F’tim seemed perplexed. “What about them?”
Rabinowitz paused to absorb that. “OK, that’s the way it slides. I’ll bet Bian didn’t know about that, or she’d have been trying to reform more than your eating habits. What happens to the family now that P’tar’houn-Hoc’s dead?”
“I inherit them as well,” F’tim said.
“Indeed?”
“It is a heavy responsibility. I already have a wife and child of my own to care for.”
“Do you get P’tar’houn-Hoc’s entire estate?”
“I inherit everything that was his.”
“I see.” She paused for a long moment, then decided to change the subject. “What about the room where P’tar’houn-Hoc was killed? I understand from Bian that it was a combination of dining room and office.”
“She would know better than I. I have never been there.”
“Would there be any reason for his children to be in there?”
“I don’t think so. There is a central room of the house where children are taught to eat, and once they are old enough to eat by themselves they are assigned their own private rooms.” F’tim seemed uncomfortable with the subject, so Rabinowitz decided to move on.
“I understand P’tar’houn-Hoc wanted to commission Bian to write a book about the politics of food on K’tolu’tan,” she said. “As his successor, do you plan to continue that commission?”
“I think it would be a worthwhile project, yes.”
“Is it a matter of personal interest to you?”
One of F’tim’s eyes wiggled on its stalk. “I think you are politely asking whether I share his interest in… public dining. That’s not a question I can answer easily. Yes, I am a member of the Food Society, and yes, I share its goal of removing the stigma of eating in public. But that is where the similarity ends. With P’tar’houn-Hoc, this eating was an obsession, a fetish, a passion to defy the standards of decent society. I believe for him the Food Society was a way to justify his perversions, a rationalization of his sickness.”
“I see… I think. But this isn’t the case for you.”
“Deborah, since I became old enough to feed myself, no one has ever seen me eat. I never took part in the Food Society’s ‘dinners.’ The very thought fills me with revulsion.”
“I’m a little confused. If you don’t like public eating, why are you in the Food Society? Was it just to please your boss?”

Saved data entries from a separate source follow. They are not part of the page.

theorem witness_TrapEntryAndReturn :
    Issues (onCore prTask) 0 .always (viewOf prTask) ∧ (viewOf prTask).core.trapped = false ∧
    (3#12 = 1 ∨ 3#12 = 2 ∨ 3#12 = 3) ∧ Issues (trappedState prTask) 0 .always (trappedView prTask) ∧
    (trappedView prTask).core.trapped = true :=
  ⟨issues_onCore _ (.inr rfl) rfl, rfl, by decide, issues_trapped _, rfl⟩

theorem witness_FalseGuardHasNoEffect :
    opHead (.opAdd 0 { neg := true, p := 0 } 1 2 3) = some (0, { neg := true, p := 0 }, true) ∧
    running (onCore prTask) 0 = some (viewOf prTask) ∧ (viewOf prTask).task.exhausted = false ∧
    (viewPc (viewOf prTask)).toNat < imageBytes (onCore prTask) (viewOf prTask) ∧
    guardTrue (viewOf prTask) { neg := true, p := 0 } = false := by
  refine ⟨rfl, rfl, rfl, ?_, rfl⟩; decide

/-- A program's task at the last address of an 8-byte program. -/
def shortProgram (k : Task) : State :=
  { onCore { k with slot := 3 } with
    cores := [(0, { run := some 0, slot := 3 })]
    progs := [(3, { slice := 0, entry := 0, code := zeros 8, data := [], zeroLen := 0, stackLen := 0, isa := 1, version := 1,
                    name := [], keyfp := [] })] }

theorem witness_TrapsEndProgramTasks :
    let v := viewOf prTask
    let s := onCore prTask
    let end_ : Task := { prTask with pc := 8, slot := 3 }
    let ve : View := { viewOf end_ with core := { run := some 0, slot := 3 } }
    Issues s 0 .always v ∧ v.core.trapped = false ∧ v.core.fw = false ∧ coreOfTask s 0 = some v.c ∧
    running (onCore { prTask with exhausted := true }) 0 = some (viewOf { prTask with exhausted := true }) ∧
    (viewOf { prTask with exhausted := true }).task.exhausted = true ∧
    running (shortProgram end_) 0 = some ve ∧ imageBytes (shortProgram end_) ve ≤ (viewPc ve).toNat ∧
    opHead (.opBfx 0 .always 1 2 31 1) = some (0, .always, false) ∧ (rd v 5 + (0#12).signExtend 32).toNat % 4 ≠ 0 ∧
    (rd v 5 + (3#12).signExtend 32).toNat % 4 = 0 ∧ place s 0 prTask 8 = none ∧ place s 0 prTask 0x8000 ≠ none ∧
    (viewOf { memTask with storeError := some 0x8000 }).task.storeError = some 0x8000 ∧
    v.task.ds.toNat < v.task.dlim.toNat + 4 ∧ ¬targetOk s v (viewPc v + 4 * (0x3FFFFF#22).signExtend 32) ∧ v.core.rchip = [] ∧ v.task.rstack = [] ∧
    (rd v 0 + (0x800#12).zeroExtend 32).toNat % 65536 / 256 = 0x08 ∧
    0x0A < (rd v 0 + (0xB00#12).zeroExtend 32).toNat % 65536 / 256 ∧ (rd v 0 + (0xB00#12).zeroExtend 32).toNat % 65536 / 256 ≠ 0x0F ∧
    3 < (4#12).toNat := by
  refine ⟨issues_onCore _ (.inr rfl) rfl, rfl, rfl, rfl, rfl, rfl, rfl, ?_⟩
  decide

theorem witness_TrapsEndProgramTasks_calls : ∃ l : List Word, 4096 ≤ (viewOf { prTask with rstack := l }).core.rchip.length + l.length ∧
    Issues (onCore { prTask with rstack := l }) 0 .always (viewOf { prTask with rstack := l }) :=
  ⟨List.replicate 4096 0, Nat.le_of_eq (by rw [List.length_replicate]; rfl), issues_onCore _ (.inr rfl) rfl⟩

theorem witness_PlainPorts :
    let v := viewOf prTask
    Issues (onCore prTask) 0 .always v ∧ v.task.storeError = none ∧ v.core.stores = [] ∧
    (rd v 0 + (0x703#12).zeroExtend 32).toNat % 65536 = 0x0703 ∧
    (rd v 0 + (0#12).zeroExtend 32).toNat % 65536 = 0x0000 :=
  ⟨issues_onCore _ (.inr rfl) rfl, rfl, rfl, by decide, by decide⟩

theorem witness_DatumPairReads :
    let v := viewOf { prTask with ports := { nowHi := some 7 } }
    Issues (onCore v.task) 0 .always v ∧ v.task.storeError = none ∧ v.core.stores = [] ∧
    (rd v 0 + (0x700#12).zeroExtend 32).toNat % 65536 = 0x0700 ∧
    (rd v 0 + (0x701#12).zeroExtend 32).toNat % 65536 = 0x0701 ∧ v.task.ports.nowHi = some 7 ∧
    (viewOf prTask).task.ports.nowHi = none :=
  ⟨issues_onCore _ (.inr rfl) rfl, rfl, rfl, by decide, by decide, rfl, rfl⟩

/-- A program, a pool with its first buffer held by the task and its second free, and room for more. -/
def prog0 : ProgSlot :=
  { slice := 0, entry := 8, code := [], data := [], zeroLen := 0, stackLen := 0, isa := 1, version := 1, name := [],
    keyfp := [] }
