-- ==== Sys2Proof/Machine/Operands.lean ====
section
/-! DEFINITION. The operands the operations compute with: the divide exponent both the divider and the scaling read (10_state.md R23, 41_window.md R110), the extended count and the scaled count of step F1 (41_window.md R102). -/

namespace Sys2Proof.Machine

/-- `e <- PSC_EXP[PSC_IDX]`: the one lookup of the divide exponent (10_state.md R23, 41_window.md R110). -/
def exponent (s : State) : Nat := tableRead s.cfg.pscExp s.pscIdx

/-- `sum <- (ROC + zext(CNT)) mod 2^ROC_WIDTH` (41_window.md R102, R109). -/
def extendedCount (s : State) : Nat := (s.roc + s.cnt) % 2 ^ s.cfg.rocWidth

/-- `(sum << e) mod 2^WF_WIDTH`: the compensation for divided-down counting (41_window.md R102). -/
def scaledCount (s : State) : Nat := (extendedCount s <<< exponent s) % 2 ^ s.cfg.wfWidth

end Sys2Proof.Machine
end

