-- ==== Sys2Proof/Machine/Reset.lean ====
section
/-! DEFINITION. RESET (70_reset_and_hazards.md R170). -/

namespace Sys2Proof.Machine

/-- `do RESET`: all twelve registers 0, `echo` 0 (70_reset_and_hazards.md R170). Parameters and input words are no registers and stay. -/
def doReset (s : State) : State :=
  { s with
    cnt := 0, roc := 0, wf := 0, tick := 0, pres := 0
    hold := false, filtIdx := 0, pscIdx := 0, calIdx := 0
    warm := false, valid := false, wtog := false
    echo := false }

/-- RESET (70_reset_and_hazards.md R170). -/
def execReset (s : State) : Host.Outcome State Fault Refusal := perform doReset s

end Sys2Proof.Machine
end

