-- ==== Sys2Proof/Machine/Dispatch.lean ====
section
/-! DEFINITION. One arm per operation. -/

namespace Sys2Proof.Machine

def exec (i : Instr) (s : State) : Host.Outcome State Fault Refusal :=
  match i with
  | .reset => Sys2Proof.Machine.execReset s
  | .idle => Sys2Proof.Machine.execIdle s
  | .evt => Sys2Proof.Machine.execEvt s
  | .tick => Sys2Proof.Machine.execTick s
  | .cycleCal lower => Sys2Proof.Machine.execCycleCal lower s
  | .toggleHold lower => Sys2Proof.Machine.execToggleHold lower s
  | .cycleFilt lower => Sys2Proof.Machine.execCycleFilt lower s
  | .cyclePsc lower => Sys2Proof.Machine.execCyclePsc lower s
  | .echoLf => Sys2Proof.Machine.execEchoLf s
  | .echoCr => Sys2Proof.Machine.execEchoCr s
  | .cmdNop b => Sys2Proof.Machine.execCmdNop b s
  | .count => Sys2Proof.Machine.execCount s
  | .ovf => Sys2Proof.Machine.execOvf s
  | .setcnt v => Sys2Proof.Machine.execSetcnt v s
  | .finalize => Sys2Proof.Machine.execFinalize s

end Sys2Proof.Machine
end

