-- ==== Sys2Proof/Certificates/Slice0/Obligations.lean ====
section
/-! DEFINITION. The statements about WCX for the provers. A divide exponent `e` is named by `s.cfg.pscExp[s.pscIdx]? = some e`, the entry of the table, never by the model's own lookup. Bits of a stimulus word are named by number (30_encoding.md R60: 11 rst, 10 evt, 9 tick, 8 cv, 7:0 cb). -/

open Sys2Proof Sys2Proof.Machine

/-! ### Reset and the parameters -/

/-- 70_reset_and_hazards.md R172: power-on is the state RESET leaves, in the reference configuration; all twelve registers zero (10_state.md R31; eight of the zeros are the spec's decision D6). -/
def Obligations.PowerOnStateIsWhatResetLeaves : Prop :=
  State.reset.RegistersZero ∧ State.reset.echo = false ∧
  ∀ s : State, s.cfg = Config.reference →
    exec .reset s = .next { State.reset with input := s.input, cycle := s.cycle }

/-- 70_reset_and_hazards.md R170: RESET in any state writes 0 to all twelve registers, `echo` is 0, nothing else changes. -/
def Obligations.ResetClearsEveryRegister : Prop :=
  ∀ s : State, s.cfg.valid = true →
    exec .reset s = .next
      { s with
        cnt := 0, roc := 0, wf := 0, tick := 0, pres := 0, hold := false, filtIdx := 0, pscIdx := 0, calIdx := 0
        warm := false, valid := false, wtog := false, echo := false }

/-- 30_encoding.md R62: a cycle with `rst` performs RESET and nothing else, whatever the other eleven bits are. -/
def Obligations.ResetDominatesTheCycle : Prop :=
  ∀ (s : State) (w : StimWord) (ws : List StimWord), s.cfg.valid = true → s.input = w :: ws →
    w.getLsbD 11 = true →
    step s = .next
      { s with
        cnt := 0, roc := 0, wf := 0, tick := 0, pres := 0, hold := false, filtIdx := 0, pscIdx := 0, calIdx := 0
        warm := false, valid := false, wtog := false, echo := false, input := ws, cycle := s.cycle + 1 }

/-- 00_scope.md R4: the constraints a legal parameter set obeys. -/
def Obligations.LegalParametersObeyTheConstraints : Prop :=
  ∀ c : Config, c.range = 2 ^ c.cntWidth ∧ c.maxv = c.range - 1 ∧
    (c.valid = true ↔
      (1 ≤ c.cntWidth ∧ c.cntWidth < c.rocWidth) ∧ c.rocWidth = c.wfWidth ∧
      (1 ≤ c.windowTicks ∧ c.windowTicks < 2 ^ c.tickWidth) ∧
      (1 ≤ c.pscExp.length ∧ 1 ≤ c.filtLen ∧ 1 ≤ c.calLen) ∧ c.pscExp[0]? = some 0 ∧
      ∀ (i e : Nat), c.pscExp[i]? = some e → e ≤ c.presWidth ∧ e < c.wfWidth)

/-- 60_exceptions.md R150: every operation and every step has a next state, so every finite run goes on (70_reset_and_hazards.md R186); the only refusal is of parameters that break 00_scope.md R4. -/
def Obligations.OnlyIllegalParametersAreRefused : Prop :=
  ∀ s : State,
    (s.cfg.valid = true →
      (∃ t, step s = .next t) ∧ (∀ i : Instr, ∃ t, exec i s = .next t) ∧ ∀ ws : List StimWord, RunsOn ws s) ∧
    (s.cfg.valid = false →
      step s = .refused .parametersBreakR4 ∧ ∀ i : Instr, exec i s = .refused .parametersBreakR4)

/-- 20_memory.md R53: no operation and no step writes a table (nor any other parameter); a step takes one stimulus word. -/
def Obligations.TablesAreNeverWritten : Prop :=
  (∀ (i : Instr) (s t : State), exec i s = .next t → t.cfg = s.cfg ∧ t.input = s.input ∧ t.cycle = s.cycle) ∧
  ∀ s t : State, step s = .next t → t.cfg = s.cfg ∧ t.input = s.input.tail ∧ t.cycle = s.cycle + 1

/-! ### The counting family -/

/-- 40_counting.md R80, with R81 and R82 for the count it passes on: EVT in a state whose registers are legal. -/
def Obligations.EvtPassesOnTheLastEventOfAGroup : Prop :=
  ∀ (s : State) (e : Nat), s.cfg.valid = true → s.cfg.pscExp[s.pscIdx]? = some e → s.pres < 2 ^ e →
    s.cnt < s.cfg.range →
    exec .evt s = .next
      (if s.pres = 2 ^ e - 1 then
        (if s.cnt = s.cfg.range - 1 then
          { s with pres := 0, cnt := 0, roc := (s.roc + s.cfg.range) % 2 ^ s.cfg.rocWidth }
        else { s with pres := 0, cnt := s.cnt + 1 })
      else { s with pres := s.pres + 1 })

/-- 40_counting.md R81. -/
def Obligations.CountWrapsWithOneOverflow : Prop :=
  ∀ s : State, s.cfg.valid = true → s.cnt < s.cfg.range →
    exec .count s = .next
      (if s.cnt = s.cfg.range - 1 then
        { s with cnt := 0, roc := (s.roc + s.cfg.range) % 2 ^ s.cfg.rocWidth }
      else { s with cnt := s.cnt + 1 })

/-- 40_counting.md R82: RANGE is added to ROC, modulo 2^ROC_WIDTH. -/
def Obligations.OverflowAddsTheRange : Prop :=
  ∀ s : State, s.cfg.valid = true →
    exec .ovf s = .next { s with roc := (s.roc + 2 ^ s.cfg.cntWidth) % 2 ^ s.cfg.rocWidth }

/-- SETCNT of any CNT_WIDTH-bit value raises an OVF only when 0 is written over MAXV: 40_counting.md R85. That 0 written over a CNT other than MAXV is performed as R85 gives it, where 93_implementation_defined.md I6 would have it refused, is the model's choice (log entry 7, DEDUCED); no step performs that write. -/
def Obligations.SetcntOverflowsOnlyOnAForcedWrap : Prop :=
  ∀ (s : State) (v : Nat), s.cfg.valid = true → v < s.cfg.range →
    exec (.setcnt v) s = .next
      { s with
        cnt := v
        roc := if s.cnt = s.cfg.range - 1 ∧ v = 0 then (s.roc + s.cfg.range) % 2 ^ s.cfg.rocWidth else s.roc }

/-- 40_counting.md R83: any number of COUNT operations, over every wrap of CNT and of ROC. -/
def Obligations.CountingLaw : Prop :=
  ∀ (n : Nat) (s : State), s.Inv →
    ∃ t, execTimes n .count s = .next t ∧ t = { s with cnt := t.cnt, roc := t.roc } ∧
      t.roc + t.cnt = (s.roc + s.cnt + n) % 2 ^ s.cfg.rocWidth ∧
      (s.cnt = 0 → s.roc = 0 → n < 2 ^ s.cfg.rocWidth →
        t.roc = s.cfg.range * (n / s.cfg.range) ∧ t.cnt = n % s.cfg.range)

/-- 40_counting.md R84: any number of EVT operations under one prescaler setting; the quotient is the number of counts passed on and the remainder the residue. -/
def Obligations.DividerLaw : Prop :=
  ∀ (n : Nat) (s : State) (e : Nat), s.Inv → s.cfg.pscExp[s.pscIdx]? = some e →
    ∃ t, execTimes n .evt s = .next t ∧ t = { s with pres := t.pres, cnt := t.cnt, roc := t.roc } ∧
      t.pres = (s.pres + n) % 2 ^ e ∧
      t.roc + t.cnt = (s.roc + s.cnt + (s.pres + n) / 2 ^ e) % 2 ^ s.cfg.rocWidth

/-- 40_counting.md R86: the counting family writes none of WF, TICK, HOLD, FILT_IDX, CAL_IDX, WARM, VALID, WTOG (nor PSC_IDX or `echo`), and none of those it does not read changes what it does. -/
def Obligations.CountingFamilyFrame : Prop :=
  ∀ (i : Instr) (s t : State), (i = .evt ∨ i = .count ∨ i = .ovf ∨ ∃ v, i = .setcnt v) → exec i s = .next t →
    t = { s with cnt := t.cnt, roc := t.roc, pres := t.pres } ∧ (i ≠ .evt → t.pres = s.pres) ∧
    ∀ (wf tick filt cal : Nat) (hold warm valid wtog : Bool),
      exec i { s with wf := wf, tick := tick, filtIdx := filt, calIdx := cal, hold := hold, warm := warm,
                      valid := valid, wtog := wtog } =
        .next { t with wf := wf, tick := tick, filtIdx := filt, calIdx := cal, hold := hold, warm := warm,
                       valid := valid, wtog := wtog }

/-! ### The window family -/

/-- 41_window.md R100: the comparison is made after the increment; only TICK changes inside a window, and the boundary performs FINALIZE. -/
def Obligations.TickCountsAndFinalizesAtTheBoundary : Prop :=
  ∀ s : State, s.cfg.valid = true → s.tick < s.cfg.windowTicks →
    (s.tick + 1 < s.cfg.windowTicks → exec .tick s = .next { s with tick := s.tick + 1 }) ∧
    (s.tick + 1 = s.cfg.windowTicks → exec .tick s = exec .finalize { s with tick := s.cfg.windowTicks } ∧
      ∃ t, exec .tick s = .next t ∧ t.tick = 0)

/-- 41_window.md R101 to R105: FINALIZE is F1 (capture and scale unless held), F2a, F2b (SETCNT(MAXV), SETCNT(0)), F3 and F4, in this order. -/
def Obligations.FinalizeRunsItsFiveSteps : Prop :=
  ∀ (s : State) (e : Nat), s.cfg.valid = true → s.cfg.pscExp[s.pscIdx]? = some e →
    exec .finalize s =
      andThen
        (andThen
          (exec (.setcnt (s.cfg.range - 1))
            (if s.hold then s
             else
              { s with
                wf := (((s.roc + s.cnt) % 2 ^ s.cfg.rocWidth) * 2 ^ e) % 2 ^ s.cfg.wfWidth
                valid := if s.warm then true else s.valid }))
          (exec (.setcnt 0)))
        (fun b => .next { b with roc := 0, warm := true, wtog := !b.wtog, tick := 0 })

/-- 41_window.md R106: the net effect of FINALIZE, whatever CNT, ROC and TICK hold. -/
def Obligations.FinalizeNetEffect : Prop :=
  ∀ (s : State) (e : Nat), s.cfg.valid = true → s.cfg.pscExp[s.pscIdx]? = some e →
    exec .finalize s = .next
      { s with
        wf := if s.hold then s.wf else ((s.roc + s.cnt) * 2 ^ e) % 2 ^ s.cfg.wfWidth
        valid := if s.hold then s.valid else s.valid || s.warm
        cnt := 0, roc := 0, tick := 0, warm := true, wtog := !s.wtog }

/-- 41_window.md R103: writing MAXV raises no overflow and the 0 after it exactly one, whatever CNT held. -/
def Obligations.ForcedResetRaisesExactlyOneOverflow : Prop :=
  ∀ s : State, s.cfg.valid = true →
    exec (.setcnt s.cfg.maxv) s = .next { s with cnt := s.cfg.range - 1 } ∧
    andThen (exec (.setcnt s.cfg.maxv) s) (exec (.setcnt 0)) =
      .next { s with cnt := 0, roc := (s.roc + s.cfg.range) % 2 ^ s.cfg.rocWidth }

/-- 41_window.md R109, 10_state.md R26: the sum of step F1 is the concatenation of ROC's upper part and CNT, without carry or wrap. -/
def Obligations.ExtendedCountIsAConcatenation : Prop :=
  ∀ s : State, s.Inv →
    (s.roc + s.cnt) % s.cfg.range = s.cnt ∧ (s.roc + s.cnt) / s.cfg.range = s.roc / s.cfg.range ∧
    s.roc + s.cnt < 2 ^ s.cfg.rocWidth ∧ extendedCount s = s.roc + s.cnt

/-- 41_window.md R107: over any window from its start to its boundary, with any commands but a prescaler change and no reset inside it, the boundary writes the window's count times 2^e when hold is clear, and leaves WF when it is set; the next window starts from zero. `last` is the boundary cycle's word. -/
def Obligations.WindowLaw : Prop :=
  ∀ (s : State) (e : Nat) (ws : List StimWord) (last : StimWord), s.Inv →
    s.cfg.pscExp[s.pscIdx]? = some e → s.cnt = 0 → s.roc = 0 → s.tick = 0 →
    (∀ w ∈ ws, w.getLsbD 11 = false ∧ commands w .cyclePsc = false) →
    tickCount ws + 1 = s.cfg.windowTicks → last.getLsbD 11 = false → last.getLsbD 9 = true →
    ∃ m t, runWords ws s = .next m ∧ runWords (ws ++ [last]) s = .next t ∧
      (m.hold = false →
        t.wf = ((s.pres + evtCount (ws ++ [last])) / 2 ^ e * 2 ^ e) % 2 ^ s.cfg.wfWidth) ∧
      (m.hold = true → t.wf = s.wf ∧ t.valid = s.valid) ∧
      t.cnt = 0 ∧ t.roc = 0 ∧ t.tick = 0 ∧ t.warm = true ∧ t.wtog = !s.wtog

/-- 41_window.md R108, first half: under hold WF and VALID stay as they are over any number of boundaries, whatever else happens but a reset or a release. -/
def Obligations.HoldFreezesTheSnapshot : Prop :=
  ∀ (ws : List StimWord) (s : State), s.cfg.valid = true → s.hold = true →
    (∀ w ∈ ws, w.getLsbD 11 = false ∧ commands w .toggleHold = false) →
    ∃ t, runWords ws s = .next t ∧ t.wf = s.wf ∧ t.valid = s.valid ∧ t.hold = true

/-- 10_state.md R13, R16: a step changes WF only by RESET or at a boundary with HOLD clear; whatever word the environment presents. -/
def Obligations.OnlyAnUnheldBoundaryWritesTheSnapshot : Prop :=
  ∀ s t : State, s.tick < s.cfg.windowTicks → step s = .next t → t.wf ≠ s.wf →
    s.nextWord.getLsbD 11 = true ∨
    (s.nextWord.getLsbD 9 = true ∧ s.tick + 1 = s.cfg.windowTicks ∧ s.hold = false)

/-- 70_reset_and_hazards.md R175 (a) to (d): the boundary cycle. The event of the cycle is counted in the closing window; HOLD and PSC_IDX of before the cycle decide the boundary; the commands take effect after it; a reset discards the window. -/
def Obligations.BoundaryCycleCoincidence : Prop :=
  ∀ (s : State) (e : Nat) (w : StimWord) (ws : List StimWord), s.Inv →
    s.cfg.pscExp[s.pscIdx]? = some e → s.input = w :: ws → w.getLsbD 9 = true →
    s.tick + 1 = s.cfg.windowTicks →
    ∃ t, step s = .next t ∧
      (w.getLsbD 11 = true → t.RegistersZero) ∧
      (w.getLsbD 11 = false →
        (s.hold = true → t.wf = s.wf) ∧
        (s.hold = false →
          t.wf = ((s.roc + s.cnt + (if w.getLsbD 10 = true ∧ s.pres + 1 = 2 ^ e then 1 else 0)) * 2 ^ e) %
            2 ^ s.cfg.wfWidth) ∧
        t.cnt = 0 ∧ t.roc = 0 ∧ t.tick = 0 ∧
        t.hold = (if commands w .toggleHold then !s.hold else s.hold) ∧
        t.pscIdx = (if commands w .cyclePsc then (s.pscIdx + 1) % s.cfg.pscExp.length else s.pscIdx) ∧
        (commands w .cyclePsc = true → t.pres = 0))

/-- 30_encoding.md R67: `WINDOW` from a state with TICK = 0 ends exactly on a boundary, the only one of its cycles; what it leaves is R106. The words consumed and the cycles counted are of the model's own fields `input` and `cycle` (log entry 4). -/
def Obligations.WindowTraceEndsOnABoundary : Prop :=
  ∀ (s : State) (e : Nat), s.Inv → s.cfg.pscExp[s.pscIdx]? = some e → s.tick = 0 →
    runWords (TraceItem.words s.cfg .window) s = .next
      { s with
        wf := if s.hold then s.wf else ((s.roc + s.cnt) * 2 ^ e) % 2 ^ s.cfg.wfWidth
        valid := if s.hold then s.valid else s.valid || s.warm
        cnt := 0, roc := 0, tick := 0, warm := true, wtog := !s.wtog
        echo := false, input := [], cycle := s.cycle + s.cfg.windowTicks }

/-! ### The control family -/

/-- 42_control.md R121, in either case of the letter; `echo` is 0 (R120). -/
def Obligations.ToggleHoldComplementsHold : Prop :=
  ∀ (s : State) (lower : Bool), s.cfg.valid = true →
    exec (.toggleHold lower) s = .next { s with hold := !s.hold, echo := false }

/-- 42_control.md R122, in either case of the letter; `echo` is 0 (R120). -/
def Obligations.CycleFiltAdvancesTheFilterIndex : Prop :=
  ∀ (s : State) (lower : Bool), s.cfg.valid = true →
    exec (.cycleFilt lower) s = .next { s with filtIdx := (s.filtIdx + 1) % s.cfg.filtLen, echo := false }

“No, though that was an additional benefit. I am… I don’t know, an idealist, a revolutionary, a futurist. I see my world becoming a self-imposed outcast of galactic civilization. K’tolu’tan has little contact and less trade with other worlds, and it is no one’s fault but our own. On all other worlds, eating is an everyday occurrence. People pay it little thought. Only on K’tolu’tan is it a monstrous perversion, and so we shut ourselves off. We pretend that if we have nothing to do with those other worlds, we don’t have to think about their disgusting habits.
“I believe we are cutting ourselves off from our future. There is much we can learn from other people, and perhaps a few unique things of our own we can share. We don’t have to surrender our own ways, but we must desensitize ourselves to the ways of others. I want Bian Dinh’s book, not as a piece of personal pornography, but as a manifesto for change.”
Rabinowitz laughed out loud. “You and Bian are a match made in heaven. I think you’ll enjoy one another thoroughly.”
Then she grew serious again. “Bian mentioned someone who gave a lot of speeches against P’tar’houn-Hoc, a conservative spokesman. She couldn’t remember his name.”
“Ah, yes. There is a prominent lecturer named simply K’anal’orb who has led many meetings against the sin of public mastication.”
“A lecturer?”
“I suppose this time I am the victim of poor translation. A social leader without an official position, a public moralist, a person of supposed rectitude. K’anal’orb draws large crowds to his lectures and spurs them to emotional frenzies with his appeals to traditional social values. There are those who would walk through a desert for him. Because our firm has published books about eating, we are one of his special targets. He has lectured many times against us, and mentioned P’tar’houn-Hoc often by name.”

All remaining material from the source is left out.